AIM OF THE TASK:
Within the lines below, find those that hold the string "admRing" and copy each one.

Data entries
Content starts

/-- PFAIL runs the steps of Table PWR.6: whole, it leaves the residual journal image and PF_HOLD; cut short, it leaves the steps
done. Rests on R192, R372, R572, R573, R575. -/
def Obligations.ThePowerFailCommit : Prop :=
  ∀ (s : State) (done us : Nat), calm s = true → s.cis.incs = [] → s.cmp.air = none → (∀ c, (annChan s c).stack = []) →
    (s.pwr.committing = true → exec (.pfail done us) s = .next s) ∧
    (s.pwr.committing = false → 6 ≤ done → ∃ t, exec (.pfail done us) s = .next t ∧ t.pwr.inReset = true ∧ t.pwr.pfHold = true ∧
      t.pwr.last.cause = 5 ∧ t.pwr.last.commit = some (63, us, s.bkd.tick) ∧ clearVolatile t = t ∧
      (s.pwr.resumed = true → journalErased s = true → t.pwr.last.step4Due = true ∧
        ∃ i, t.cis.image = some i ∧ i.run = runNumber s ∧ i.pages.map (·.1) = presentMps s ∧ ∀ p ∈ i.pages, p.2.res = residuals s p.1)) ∧
    (s.pwr.committing = false → done < 6 → ∃ t, exec (.pfail done us) s = .next t ∧ t.pwr.inReset = false ∧ t.pwr.committing = true ∧
      t.pwr.last.commit = some (2 ^ done - 1, us, s.bkd.tick))

/-- HUB_RESET completes and starts the reset of its scope; firmware is written and activated; the service cores come back; JTAG
activity is a tamper. Rests on R491, R512, R513, R547, R579, R581, R609. -/
def Obligations.ResetCommandsAndFirmware : Prop :=
  ∀ (s : State) (d : Desc), (d.tenant = 0 →
      (canTake s d 0x0006 false = true →
        (∀ n, ∃ t, exec (.hubReset d 1 n) s = .next t ∧ CameDown s t 0x0B ∧ answered s t d stOk 0 []) ∧
        (∀ n, ∃ t, exec (.hubReset d 2 n) s = .next t ∧ t.pwr.serviceDown = true ∧ t.pwr.serviceCause = 0x0B ∧ answered s t d stOk 0 []) ∧
        (∀ n, ∃ t, exec (.hubReset d 3 n) s = .next t ∧ t.hif.linkUp = false ∧ t.hif.funcs = [] ∧ (ctx t 0).state = .resetting ∧
          answered s t d stOk 0 []) ∧
        (∀ n, tenantDefined s n = true → n ≠ 0 → (ctx s n).state = .active ∨ (ctx s n).state = .attached →
          ∃ t, exec (.hubReset d 4 n) s = .next t ∧ (ctx t n).state = .resetting ∧ answered s t d stOk 0 [])) ∧
      (∀ (image off : Nat) (data : Bytes), canTake s d 0x0007 true = true → image ≤ 1 → image ≠ s.cmd.running → 1 ≤ d.dlen →
        data.length = d.dlen → off + d.dlen ≤ 2448000 → s.cis.readOnly.contains 2 = false →
        ∃ t, exec (.fwWrite d image off data) s = .next t ∧ answered s t d stOk 0 [] ∧
          Told { s with cmd := if image = 0 then { s.cmd with imageA := Mem.writeAll fwErased s.cmd.imageA off data }
                               else { s.cmd with imageB := Mem.writeAll fwErased s.cmd.imageB off data } } t) ∧
      (∀ (image len digest : Nat), canTake s d 0x0008 false = true → image ≤ 1 → len ≤ 2448000 → image ≠ s.cmd.running →
        64 < permFree s → noCommitCue s = true → ∃ t, exec (.fwActivate d image len digest) s = .next t ∧
          if Config.sha256 (Mem.readAll fwErased (fwImage s image) 0 len) = digest ∧ Config.imageSigned (fwImage s image) = true then
            answered s t d stOk 0 [] ∧ t.pwr.serviceDown = true ∧ t.pwr.serviceCause = 0x0E ∧ t.cmd.nextImage = some image ∧
              t.lgl.fwDigest = be 32 digest
          else answered s t d stFwBad 0 [] ∧ Told s t)) ∧
    (calm s = true → s.pwr.serviceDown = false → s.pwr.committing = false → (dom s 8).state = .idle →
      ∀ c, ∃ t, exec (.wdtService c) s = .next t ∧ t.pwr.serviceDown = true ∧ t.pwr.serviceCause = 0x0D ∧
        (s.clk.cycle.isSome = true → logged s t 0x003 (le 1 1 ++ le 1 c))) ∧
    (calm s = true → s.pwr.serviceDown = true → s.cmd.opens = [] → s.ply.arms = [] → s.cmp.rxq = [] → s.ril.waiting = [] →
      ∃ t, exec .serviceRestartComplete s = .next t ∧ t.pwr.serviceDown = false ∧ t.cmd.running = s.cmd.nextImage.getD s.cmd.running ∧
        t.cmd.nextImage = none ∧ ∀ k ∈ [8, 12, 13, 14], (dom s k).state = .escalating → (dom t k).state = .idle) ∧
    (calm s = true →
      (∀ u, s.reg.jtagBurst = some u → s.bkd.tick ≤ u + ticksPerSecond →
        exec .jtagActivity s = .next { s with reg := { s.reg with jtagBurst := some s.bkd.tick } }) ∧
      (s.reg.jtagBurst = none → (dom s 0).state = .idle →
        ∃ t, exec .jtagActivity s = .next t ∧ t.reg.jtagBurst = some s.bkd.tick ∧
          (tget {} t.ev.tampers (tamperKey tamperDevice 7)).count = satAdd 32 (tget {} s.ev.tampers (tamperKey tamperDevice 7)).count 1))

/-- CHIP_START does nothing while a cause holds the reset, and else starts the run at t0 with the clock in COAST_NOM. Rests on
R39, R60, R193, R541, R564, R568. -/
def Obligations.TheHubStartsWhenNothingHoldsIt : Prop :=
  ∀ (s : State) (obs : StartObs),
    (s.pwr.started = true ∨ s.pwr.pfHold = true ∨ s.pwr.resetNLow = true ∨ s.pwr.railBad = true ∨ s.bkd.pwronLow = true →
      exec (.chipStart obs) s = .next s) ∧
    (startsClean s obs = true → clearVolatile s = s → ∃ t, exec (.chipStart obs) s = .next t ∧ t.pwr.started = true ∧ t.pwr.inReset = false ∧
      t.pwr.t0 = s.bkd.tick ∧ t.clk.state = .coastNom ∧ t.clk.cycle = none ∧ t.ril.cascEn = s.ril.pinEn ∧ t.ril.cascId = s.ril.pinId ∧
      runNumber t = runNumber s + 1 ∧ t.bkd.ret.valid = true ∧ (∀ m ∈ presentMps s, residuals t m = residuals s m))
end

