-- ==== Sys2Proof/Laws/Tables.lean ====
section
/-!
SUPPORT. Sparse tables and byte memories: what a read gives after a write, and that every memory operation keeps the canonical
form.
-/
namespace Sys2Proof.Laws

open Sys2Proof.Machine

/-! ### Tables -/

theorem tget_tput {α : Type} (d : α) (m : Tbl α) (k j : Nat) (v : α) : tget d (tput m k v) j = if j = k then v else tget d m j := by
  induction m with
  | nil =>
    by_cases hj : j = k
    · simp [tput, tget, hj]
    · simp [tput, tget, hj]
  | cons p m ih =>
    obtain ⟨k', v'⟩ := p
    by_cases h1 : k < k'
    · by_cases hj : j = k
      · simp [tput, tget, h1, hj]
      · by_cases hl : j < k
        · have h2 : j ≠ k' := by omega
          have h3 : j < k' := by omega
          simp [tput, tget, h1, hj, hl, h2, h3]
        · simp [tput, tget, h1, hj, hl]
    · by_cases h2 : k = k'
      · subst h2
        by_cases hj : j = k
        · simp [tput, tget, hj]
        · simp [tput, tget, hj]
      · by_cases hj : j = k
        · subst hj
          simp [tput, tget, h1, h2, ih]
        · simp [tput, tget, h1, h2, ih, hj]

theorem tget_tput_self {α : Type} (d : α) (m : Tbl α) (k : Nat) (v : α) : tget d (tput m k v) k = v := by
  rw [tget_tput, if_pos rfl]

theorem tget_tput_ne {α : Type} (d : α) (m : Tbl α) (k j : Nat) (v : α) (h : j ≠ k) : tget d (tput m k v) j = tget d m j := by
  rw [tget_tput, if_neg h]

theorem tfind_tput_self {α : Type} (m : Tbl α) (k : Nat) (v : α) : tfind (tput m k v) k = some v := by
  induction m with
  | nil => simp [tput, tfind]
  | cons p m ih =>
    obtain ⟨k', v'⟩ := p
    by_cases h1 : k < k'
    · simp [tput, tfind, h1]
    · by_cases h2 : k = k'
      · simp [tput, tfind, h2]
      · have h3 : (k' == k) = false := by simp; omega
        simpa [tput, tfind, h1, h2, h3] using ih

/-! ### Byte memories -/

theorem wfFrom_mono (f : Nat → Byte) (lo lo' : Nat) (m : Mem) (h : lo' ≤ lo) (hw : Mem.wfFrom f lo m = true) :
    Mem.wfFrom f lo' m = true := by
  cases m with
  | nil => rfl
  | cons p m =>
    obtain ⟨a, v⟩ := p
    simp only [Mem.wfFrom, Bool.and_eq_true, decide_eq_true_eq] at hw ⊢
    exact ⟨⟨by omega, hw.1.2⟩, hw.2⟩

theorem write_wfFrom (f : Nat → Byte) (m : Mem) (lo a : Nat) (v : Byte) (hl : lo ≤ a) (hw : Mem.wfFrom f lo m = true) :
    Mem.wfFrom f lo (Mem.write f m a v) = true := by
  induction m generalizing lo with
  | nil =>
    by_cases hv : v = f a
    · simp [Mem.write, Mem.wfFrom, hv]
    · simp [Mem.write, Mem.wfFrom, hv, hl]
  | cons p m ih =>
    obtain ⟨b, w⟩ := p
    have hw0 := hw
    simp only [Mem.wfFrom, Bool.and_eq_true, decide_eq_true_eq] at hw
    obtain ⟨⟨h1, h2⟩, h3⟩ := hw
    by_cases ha : a < b
    · by_cases hv : v = f a
      · simpa [Mem.write, ha, hv] using hw0
      · have h4 : a + 1 ≤ b := ha
        simp [Mem.write, ha, hv, Mem.wfFrom, hl, h4, h3]
        simpa using h2
    · by_cases hb : a = b
      · subst hb
        by_cases hv : v = f a
        · simpa [Mem.write, hv] using wfFrom_mono f (a + 1) lo m (by omega) h3
        · simp [Mem.write, hv, Mem.wfFrom, hl, h3]
      · simp only [Mem.write, if_neg ha, if_neg hb, Mem.wfFrom, Bool.and_eq_true, decide_eq_true_eq]
        exact ⟨⟨h1, h2⟩, ih (b + 1) (by omega) h3⟩

theorem write_wf (f : Nat → Byte) (m : Mem) (a : Nat) (v : Byte) (h : Mem.wf f m = true) : Mem.wf f (Mem.write f m a v) = true :=
  write_wfFrom f m 0 a v (Nat.zero_le a) h

theorem writeAll_wf (f : Nat → Byte) (b : Bytes) (m : Mem) (a : Nat) (h : Mem.wf f m = true) :
    Mem.wf f (Mem.writeAll f m a b) = true := by
  induction b generalizing m a with
  | nil => exact h
  | cons v b ih => exact ih _ _ (write_wf f m a v h)

theorem drop_wfFrom (f : Nat → Byte) (m : Mem) (lo a n : Nat) (h : Mem.wfFrom f lo m = true) :
    Mem.wfFrom f lo (Mem.drop m a n) = true := by
  induction m generalizing lo with
  | nil => rfl
  | cons p m ih =>
    obtain ⟨b, w⟩ := p
    simp only [Mem.wfFrom, Bool.and_eq_true, decide_eq_true_eq] at h
    have hm := ih (b + 1) h.2
    unfold Mem.drop at hm ⊢
    rw [List.filter_cons]
    split
    · simp only [Mem.wfFrom, Bool.and_eq_true, decide_eq_true_eq]
      exact ⟨h.1, hm⟩
    · exact wfFrom_mono f (b + 1) lo _ (by omega) hm

theorem drop_wf (f : Nat → Byte) (m : Mem) (a n : Nat) (h : Mem.wf f m = true) : Mem.wf f (Mem.drop m a n) = true :=
  drop_wfFrom f m 0 a n h

theorem read_below (f : Nat → Byte) (m : Mem) (lo a : Nat) (h : a < lo) (hw : Mem.wfFrom f lo m = true) : Mem.read f m a = f a := by
  cases m with
  | nil => rfl
  | cons p m =>
    obtain ⟨b, w⟩ := p
    simp only [Mem.wfFrom, Bool.and_eq_true, decide_eq_true_eq] at hw
    have h1 : a ≠ b := by omega
    have h2 : a < b := by omega
    simp [Mem.read, h1, h2]

theorem read_write (f : Nat → Byte) (m : Mem) (lo a j : Nat) (v : Byte) (hw : Mem.wfFrom f lo m = true) :
    Mem.read f (Mem.write f m a v) j = if j = a then v else Mem.read f m j := by
  induction m generalizing lo with
  | nil =>
    by_cases hj : j = a
    · by_cases hv : v = f a <;> simp [Mem.write, Mem.read, hj, hv]
    · by_cases hv : v = f a <;> simp [Mem.write, Mem.read, hj, hv]
  | cons p m ih =>
    obtain ⟨b, w⟩ := p
    simp only [Mem.wfFrom, Bool.and_eq_true, decide_eq_true_eq] at hw
    obtain ⟨⟨h1, h2⟩, h3⟩ := hw
    by_cases ha : a < b
    · by_cases hv : v = f a
      · by_cases hj : j = a
        · have h4 : j ≠ b := by omega
          have h5 : j < b := by omega
          simp [Mem.write, Mem.read, ha, hv, hj]
          intro h6; omega
        · simp [Mem.write, ha, hv, hj]
      · by_cases hj : j = a
        · simp [Mem.write, Mem.read, ha, hv, hj]
        · by_cases hl : j < a
          · have h4 : j ≠ b := by omega
            have h5 : j < b := by omega
            simp [Mem.write, Mem.read, ha, hv, hj, hl, h4, h5]
          · simp [Mem.write, Mem.read, ha, hv, hj, hl]
    · by_cases hb : a = b
      · subst hb
        by_cases hv : v = f a
        · by_cases hj : j = a
          · subst hj
            simp [Mem.write, hv, read_below f m (j + 1) j (by omega) h3]
          · by_cases hl : j < a
            · simp [Mem.write, Mem.read, hv, hj, hl, read_below f m (a + 1) j (by omega) h3]
            · simp [Mem.write, Mem.read, hv, hj, hl]
        · by_cases hj : j = a
          · simp [Mem.write, Mem.read, hv, hj]
          · simp [Mem.write, Mem.read, hv, hj]
      · by_cases hj : j = a
        · subst hj
          simp [Mem.write, Mem.read, ha, hb, ih (b + 1) h3]
        · simp [Mem.write, Mem.read, ha, hb, ih (b + 1) h3, hj]

end Sys2Proof.Laws
end

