-- ==== Sys2Proof/Tests/Slice0.lean ====
section
/-!
SUPPORT. The model's own tests: ill-formed commands, single commands on small states with results taken from the spec, and for each
statement with hypotheses a state that meets them.
-/
namespace Sys2Proof.Tests

open Sys2Proof Sys2Proof.Machine

set_option Elab.async false

/-- Submission ring 0 of tenant 0 with one entry to take. -/
def admRing : Ring := { typ := .adm, state := .active, rseq := 1, pair := 1, base := 0x100000, shadow := 0x200000, tail := 1 }

/-- Completion ring 1. -/
def cplRing : Ring := { typ := .cpl, state := .active, rseq := 1, base := 0x110000, shadow := 0x210000 }

/-- Submission ring 2 with one entry to take; its completions go to ring 3. -/
def subRing : Ring := { typ := .sub, state := .active, rseq := 1, pair := 3, base := 0x120000, shadow := 0x220000, tail := 1 }

/-- A hub that runs, with PF0 live, tenant 0 ACTIVE, its rings 0 to 3 and one entry in each submission ring. -/
def live0 : State := {
  hif := { perst := true, linkUp := true, funcs := [(0, { mse := true, bme := true })], ctxs := [(0, { state := .active })] }
  rng := { rings := [(0, admRing), (1, cplRing), (2, subRing), (3, cplRing)] } }

/-- A descriptor of tenant 0 in ring 0, and one in ring 2. -/
def dAdm : Desc := { tenant := 0, ring := 0, cid := 7, fence := false, dptr := 0, dlen := 0 }
def dSub : Desc := { tenant := 0, ring := 2, cid := 7, fence := false, dptr := 0, dlen := 0 }

/-! ### Ill-formed commands: one term for each check of WellFormed -/

/-- A small good descriptor, a good observation of a boundary, and a posted entry. -/
def dSmall : Desc := { tenant := 0, ring := 2, cid := 0, fence := false, dptr := 0, dlen := 1 }
def obs0 : BoundaryObs := { tickFrac := 0, frameFrac := 0, rms := [0, 0, 0], crossing := [false, false, false], measured := [0, 0, 0],
                            offsets := [0, 0, 0], freq := 0, phaseErr := 0 }

/-- Descriptor and data checks. -/
theorem test_ill_formed_descriptors : ([.check { dSmall with tenant := 256 }, .check { dSmall with ring := 64 }, .check { dSmall with cid := 65536 },
    .check { dSmall with dptr := 2 ^ 64 }, .check { dSmall with dlen := 2 ^ 32 }, .ringCreate dSmall (zeros 39), .keyImport dSmall [],
    .tokenSubmit dSmall 0 [1, 2], .custodySubmit dSmall 0 (zeros 23), .readSigned dSmall 0 1 0 0 (zeros 8)] : List Instr).map wellFormed =
      List.replicate 10 false := by decide

/-- Field widths. -/
theorem test_ill_formed_fields : ([.rilPortLinkChange 2 true, .metSiteIdWrite 4 0, .registerWrite 0 8 0 0, .keypadKey 16, .cfWidthEnd 32,
    .stagingDrained 0 64, .verdictDeadline 256 0, .relayLimitExpire 65536, .gpioWrite (2 ^ 32) 0, .sealBrkOpen (2 ^ 48) true,
    .syncReset dSmall 0 0 (2 ^ 56), .refclkLoss (2 ^ 64), .readSigned { dSmall with dlen := 8 } 0 1 0 (2 ^ 128) (zeros 8), .seal dSmall (2 ^ 256),
    .junctionTempRange true 32768, .ladderIncrementComplete 3, .patrolRead 0 0 5, .pfail 7 0] : List Instr).map wellFormed =
      List.replicate 18 false := by decide

/-- Packets, posts and observations. -/
theorem test_ill_formed_packets : ([.status 1 (zeros 4096), .ack 0 (zeros 256), .data (zeros 256) 0, .slotFrameStart [],
    .ringFrameReceived 0 0 0 [(256, [])], .doorbellWrite 0 0 [⟨2 ^ 64, 0, 0⟩], .doorbellWrite 0 0 [⟨0, 2 ^ 32, 0⟩], .doorbellWrite 0 0 [⟨0, 0, 2 ^ 32⟩],
    .dmaFault 0 0 0 (some 64), .cycleBoundary { obs0 with tickFrac := 65536 }, .cycleBoundary { obs0 with frameFrac := 65536 },
    .cycleBoundary { obs0 with rms := [] }, .cycleBoundary { obs0 with crossing := [] }, .cycleBoundary { obs0 with measured := [] },
    .cycleBoundary { obs0 with offsets := [] }] : List Instr).map wellFormed = List.replicate 15 false := by decide +kernel

/-- The same commands with their operands in range. -/
theorem test_well_formed : ([.check dSmall, .ringCreate dSmall (zeros 40), .keyImport dSmall [1], .patrolRead 11 7 4, .cycleBoundary obs0,
    .status 1 (zeros 4095), .pfail 6 9] : List Instr).map wellFormed = List.replicate 7 true := by decide +kernel

/-! ### Results taken from the spec's own examples -/

/-- The example of 00_scope.md: at C#1200000@16384 the first boundary at least 8 cycles away is C#1200009@0. -/
theorem test_earliest_boundary :
    boundaryAfter { clk := { cycle := some 1200000, freq := 60 * 65536, tick := 0 }, bkd := { tick := 137 } } 8 = mkStamp 1200009 0 := by decide

/-- The example of 03_backup_time.md: 2031-05-14T06:00:00 UTC in ticks since 2000-01-01. -/
theorem test_date_in_ticks : (dayNumber 2031 5 14 * 86400 + 21600) * ticksPerSecond = 32434421760000 := by decide

/-- The curve of the example of 03_backup_time.md. -/
def curve0 : Bytes := le 2 1600 ++ zeros 2 ++ le 4 3072 ++ zeros 4 ++ le 4 (2 ^ 32 - 35652) ++ zeros 14 ++ le 2 205 ++ le 2 430 ++ zeros 14 ++ le 4 1 ++ zeros 4

/-- The example of 03_backup_time.md: at 45.0 °C the first two windows are corrected by 344 and 343 ticks. -/
theorem test_compensation :
    let s (c : Rat) : State := { bkd := { curve := curve0, samples := [2880], edge := 33554432, carry := c } }
    (match exec .compWindowStart (s 0) with
      | .next t => decide (t.bkd.corrN = 344 ∧ t.bkd.carry < 0)
      | _ => false) = true ∧
    (match exec .compWindowStart (s (-403 / 1000)) with
      | .next t => decide (t.bkd.corrN = 343 ∧ 0 < t.bkd.carry)
      | _ => false) = true := by decide +kernel

/-- The example of 02_cycle_clock.md: the coil instant C#1200049@9568 lies in frame 50,001,560 at 367 modulator clocks. -/
theorem test_action_frame :
    armPlace { clk := { cycle := some 1200048, freq := 60 * 65536, frame := 50001365, frameFrac := 21845 } } (mkStamp 1200049 9568) =
      (50001560, 367) := by decide

/-- The example of 16_campion_radio.md: bits of a BEACON and of an ACK with FEC and an 8-octet preamble. -/
theorem test_airtime : (ppduBits true 8 30, ppduBits true 8 34) = (608, 672) := by decide

/-- The model of a waiting block: with nothing waiting a step counts one tick of the crystal. -/
theorem test_idle_step : (match step { bkd := { tick := 7 } } with
    | .next t => t.bkd.tick
    | _ => 0) = 8 := by decide

theorem test_w_AStepRunsTheFrontCommand :
    ({ live0 with pending := [.linkDown, .hotReset] } : State).pending = .linkDown :: [.hotReset] := by decide

theorem test_w_EveryStepKeepsTheHubSafe : live0.ev.batch = [] ∧ live0.cis.tailFull = false ∧ live0.pwr.inReset = false := by decide

theorem test_w_BackupRegisterWritesWait :
    calm live0 = true ∧ rwsOk 0x3020 0x19 = true ∧ rwsOk 0x3044 0xFFFF0001 = true ∧ rwsOk 0x3048 86400 = true ∧
      rwsOk (0x3060 + 16 * 1 + 4 * 0) 0x07173B3B = true ∧ rwsOk 0x3020 0x1A = false ∧ (dom live0 9).state = .idle ∧
      (ctx live0 0).state ≠ .undefined ∧ (dom live0 16).state = .idle := by decide

theorem test_w_NextTickAppliesBackupWrites :
    let q (l : List (Nat × Nat)) : State := { live0 with bkd := { live0.bkd with rws := l } }
    (q []).pending = [] ∧ (q []).bkd.crystalStopped = false ∧ (q []).bkd.fromRef = false ∧ (q []).bkd.corrN = 0 ∧ (q []).bkd.rws = [] ∧
      annSounds (q []) 0 = false ∧ annSounds (q []) 1 = false ∧
      (q [(0x3020, 3)]).bkd.rws = [(0x3020, 3)] ∧ (q [(0x3044, 0)]).bkd.rws = [(0x3044, 0)] ∧ (q [(0x3048, 1)]).bkd.rws = [(0x3048, 1)] := by
  decide

theorem test_w_CapturedReadsFreezeAndExpire :
    let s : State := { live0 with bkd := { live0.bkd with tick := 40, freeze := some (7, []) }, reg := { live0.reg with caps := [(1, (7, [0, 0]))] } }
    calm s = true ∧ s.bkd.freeze = some (7, []) ∧ 7 + 33 ≤ s.bkd.tick ∧ capOf 0 1 = true ∧ capOf 3 7 = true ∧
      tfind s.reg.caps (256 * 0 + 1) = some (7, [0, 0]) := by decide

theorem test_w_SupplyAndCrystalEvents :
    let s : State := { live0 with bkd := { live0.bkd with tick := 200000000, onVbat := false, pwronLow := true, lowSince := 0 } }
    calm s = true ∧ (dom s 3).state = .idle ∧ s.bkd.onVbat = false ∧ s.bkd.vbatFrom + 1639 ≤ s.bkd.tick ∧ s.bkd.pwronLow = true ∧
      s.bkd.lowSince + s.bkd.maxOff * minuteTicks ≤ s.bkd.tick := by decide

theorem test_w_CompensationAndAlarms :
    let s : State := { live0 with bkd := { live0.bkd with edge := 33554432, epoch := 0, tick := 32768 * 100, samples := [640], alm1 := { ctrl := 0x7F05 } } }
    let c : State := { s with bkd := { s.bkd with curve := zeros 48 ++ [1, 0, 0, 0] } }
    calm s = true ∧ (dom s 3).state = .idle ∧ s.bkd.sampleAt = 0 ∧ windowEdges ≤ s.bkd.edge ∧ s.bkd.fromRef = false ∧ s.bkd.curveNext = none ∧
      fld s.bkd.curve 48 4 % 2 = 0 ∧ fld c.bkd.curve 48 4 % 2 = 1 ∧ c.bkd.sensorFail = false ∧ c.bkd.samples ≠ [] ∧
      (alarm s 1).last ≠ some (utcSecond s) ∧ alarmAt s (alarm s 1) (utcSecond s) = true ∧
      ((alarm s 1).since : Int) < utcSecond s * 32768 - s.bkd.epoch := by decide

Content ends

TASK RESPONSE:
def admRing : Ring := { typ := .adm, state := .active, rseq := 1, pair := 1, base := 0x100000, shadow := 0x200000, tail := 1 }
  rng := { rings := [(0, admRing), (1, cplRing), (2, subRing), (3, cplRing)] } }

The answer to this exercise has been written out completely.